Exercise prompt:
The line containing "operands the flag" marks the end: output every line of the data up to it, and that line too, exactly as written.

Records shown:
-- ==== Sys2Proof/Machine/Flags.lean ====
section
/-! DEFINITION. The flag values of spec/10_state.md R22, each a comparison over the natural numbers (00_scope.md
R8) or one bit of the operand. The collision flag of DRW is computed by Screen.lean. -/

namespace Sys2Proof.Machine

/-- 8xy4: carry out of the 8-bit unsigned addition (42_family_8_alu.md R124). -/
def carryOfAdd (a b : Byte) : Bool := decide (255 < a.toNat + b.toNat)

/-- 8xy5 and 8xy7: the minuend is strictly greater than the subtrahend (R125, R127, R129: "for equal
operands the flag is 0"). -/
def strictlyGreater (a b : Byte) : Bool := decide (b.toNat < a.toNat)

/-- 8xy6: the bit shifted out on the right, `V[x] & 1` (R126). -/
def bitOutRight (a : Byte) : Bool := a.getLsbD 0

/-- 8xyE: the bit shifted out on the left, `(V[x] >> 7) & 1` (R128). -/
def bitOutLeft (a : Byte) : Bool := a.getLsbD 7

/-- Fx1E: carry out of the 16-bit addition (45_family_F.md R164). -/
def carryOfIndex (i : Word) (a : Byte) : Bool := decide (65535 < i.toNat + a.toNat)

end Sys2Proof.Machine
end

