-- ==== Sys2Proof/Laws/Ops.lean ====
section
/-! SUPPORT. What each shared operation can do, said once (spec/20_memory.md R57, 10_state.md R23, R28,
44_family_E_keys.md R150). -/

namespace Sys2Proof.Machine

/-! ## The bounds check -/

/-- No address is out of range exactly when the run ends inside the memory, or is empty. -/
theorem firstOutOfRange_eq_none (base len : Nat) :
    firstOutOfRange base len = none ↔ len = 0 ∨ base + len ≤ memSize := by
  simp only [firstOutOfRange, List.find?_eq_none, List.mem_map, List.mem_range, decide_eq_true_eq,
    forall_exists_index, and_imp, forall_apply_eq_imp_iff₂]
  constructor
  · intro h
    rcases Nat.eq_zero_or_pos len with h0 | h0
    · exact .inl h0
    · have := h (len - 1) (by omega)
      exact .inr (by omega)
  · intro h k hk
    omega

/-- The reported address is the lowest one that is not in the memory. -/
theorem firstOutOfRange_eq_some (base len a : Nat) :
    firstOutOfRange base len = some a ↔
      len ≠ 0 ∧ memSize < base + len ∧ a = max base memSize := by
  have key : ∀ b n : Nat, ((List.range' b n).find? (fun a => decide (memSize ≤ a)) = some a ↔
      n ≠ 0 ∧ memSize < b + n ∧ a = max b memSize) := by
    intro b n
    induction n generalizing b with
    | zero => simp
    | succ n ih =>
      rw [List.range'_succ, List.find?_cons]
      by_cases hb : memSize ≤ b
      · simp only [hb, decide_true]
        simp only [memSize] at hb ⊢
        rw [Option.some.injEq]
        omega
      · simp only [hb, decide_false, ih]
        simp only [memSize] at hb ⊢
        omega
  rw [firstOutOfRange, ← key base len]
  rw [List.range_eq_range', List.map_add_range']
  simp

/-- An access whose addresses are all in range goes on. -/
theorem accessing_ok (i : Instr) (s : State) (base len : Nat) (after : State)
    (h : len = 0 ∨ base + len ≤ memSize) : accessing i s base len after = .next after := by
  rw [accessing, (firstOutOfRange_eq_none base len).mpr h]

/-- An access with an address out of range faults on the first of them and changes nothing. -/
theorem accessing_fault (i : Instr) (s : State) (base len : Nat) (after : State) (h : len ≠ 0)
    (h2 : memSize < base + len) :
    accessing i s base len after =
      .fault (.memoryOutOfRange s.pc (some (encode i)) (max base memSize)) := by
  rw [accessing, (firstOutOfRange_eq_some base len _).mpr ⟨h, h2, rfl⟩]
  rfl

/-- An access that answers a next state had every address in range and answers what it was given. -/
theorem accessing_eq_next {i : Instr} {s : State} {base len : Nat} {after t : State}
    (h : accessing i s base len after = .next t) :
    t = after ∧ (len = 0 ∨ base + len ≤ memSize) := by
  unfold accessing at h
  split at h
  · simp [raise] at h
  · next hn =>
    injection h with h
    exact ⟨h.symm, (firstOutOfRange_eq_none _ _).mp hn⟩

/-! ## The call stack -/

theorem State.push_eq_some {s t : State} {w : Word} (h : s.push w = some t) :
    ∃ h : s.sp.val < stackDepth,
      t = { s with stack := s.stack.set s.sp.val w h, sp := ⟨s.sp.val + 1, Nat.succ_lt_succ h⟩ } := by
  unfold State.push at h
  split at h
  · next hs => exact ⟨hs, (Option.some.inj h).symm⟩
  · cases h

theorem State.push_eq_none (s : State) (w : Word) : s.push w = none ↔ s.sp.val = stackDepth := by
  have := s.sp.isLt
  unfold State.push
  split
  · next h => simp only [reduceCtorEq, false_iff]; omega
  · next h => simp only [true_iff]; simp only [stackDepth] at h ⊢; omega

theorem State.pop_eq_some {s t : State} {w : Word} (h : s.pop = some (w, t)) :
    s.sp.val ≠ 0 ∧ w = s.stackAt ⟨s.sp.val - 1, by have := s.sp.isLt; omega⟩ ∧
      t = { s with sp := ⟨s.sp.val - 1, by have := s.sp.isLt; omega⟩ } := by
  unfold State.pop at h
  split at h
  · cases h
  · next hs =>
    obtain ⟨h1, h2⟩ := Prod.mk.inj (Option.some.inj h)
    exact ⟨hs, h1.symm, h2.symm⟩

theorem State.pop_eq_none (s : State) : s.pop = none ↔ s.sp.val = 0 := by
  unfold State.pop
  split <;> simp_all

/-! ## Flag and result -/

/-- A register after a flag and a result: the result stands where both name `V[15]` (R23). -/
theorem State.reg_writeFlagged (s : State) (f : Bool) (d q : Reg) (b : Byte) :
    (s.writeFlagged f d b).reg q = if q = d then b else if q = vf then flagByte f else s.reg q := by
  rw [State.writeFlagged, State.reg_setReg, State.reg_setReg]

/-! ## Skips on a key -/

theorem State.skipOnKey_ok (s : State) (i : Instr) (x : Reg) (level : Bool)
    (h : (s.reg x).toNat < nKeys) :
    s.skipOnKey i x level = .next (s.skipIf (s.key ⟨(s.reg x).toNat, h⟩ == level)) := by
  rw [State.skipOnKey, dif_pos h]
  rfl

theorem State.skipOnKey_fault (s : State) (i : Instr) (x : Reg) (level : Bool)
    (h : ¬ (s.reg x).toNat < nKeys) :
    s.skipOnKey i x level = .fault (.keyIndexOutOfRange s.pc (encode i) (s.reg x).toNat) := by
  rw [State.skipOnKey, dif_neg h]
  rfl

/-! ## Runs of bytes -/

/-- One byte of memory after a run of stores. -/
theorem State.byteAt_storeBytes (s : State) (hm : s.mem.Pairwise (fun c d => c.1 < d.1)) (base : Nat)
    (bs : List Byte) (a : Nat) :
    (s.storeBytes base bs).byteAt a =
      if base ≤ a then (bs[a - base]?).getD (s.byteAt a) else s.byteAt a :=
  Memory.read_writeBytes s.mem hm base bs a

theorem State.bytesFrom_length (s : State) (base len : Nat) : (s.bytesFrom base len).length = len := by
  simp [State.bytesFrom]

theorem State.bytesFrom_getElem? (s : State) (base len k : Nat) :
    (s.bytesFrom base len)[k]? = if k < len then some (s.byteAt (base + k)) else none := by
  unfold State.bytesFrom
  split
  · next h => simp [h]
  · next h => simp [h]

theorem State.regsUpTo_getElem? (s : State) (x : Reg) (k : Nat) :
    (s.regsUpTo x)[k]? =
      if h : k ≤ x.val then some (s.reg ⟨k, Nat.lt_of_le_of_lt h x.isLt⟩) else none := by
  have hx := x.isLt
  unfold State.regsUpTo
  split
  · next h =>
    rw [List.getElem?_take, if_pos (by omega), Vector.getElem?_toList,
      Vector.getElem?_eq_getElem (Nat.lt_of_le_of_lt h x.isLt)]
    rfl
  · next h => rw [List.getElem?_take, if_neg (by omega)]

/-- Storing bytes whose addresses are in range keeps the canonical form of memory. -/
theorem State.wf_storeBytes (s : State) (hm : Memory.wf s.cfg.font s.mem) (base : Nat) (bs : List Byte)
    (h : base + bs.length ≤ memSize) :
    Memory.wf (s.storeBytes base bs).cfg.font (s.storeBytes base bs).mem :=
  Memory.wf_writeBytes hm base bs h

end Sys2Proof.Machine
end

Response area:
-- ==== Sys2Proof/Machine/Flags.lean ====
section
/-! DEFINITION. The flag values of spec/10_state.md R22, each a comparison over the natural numbers (00_scope.md
R8) or one bit of the operand. The collision flag of DRW is computed by Screen.lean. -/

namespace Sys2Proof.Machine

/-- 8xy4: carry out of the 8-bit unsigned addition (42_family_8_alu.md R124). -/
def carryOfAdd (a b : Byte) : Bool := decide (255 < a.toNat + b.toNat)

/-- 8xy5 and 8xy7: the minuend is strictly greater than the subtrahend (R125, R127, R129: "for equal
operands the flag is 0"). -/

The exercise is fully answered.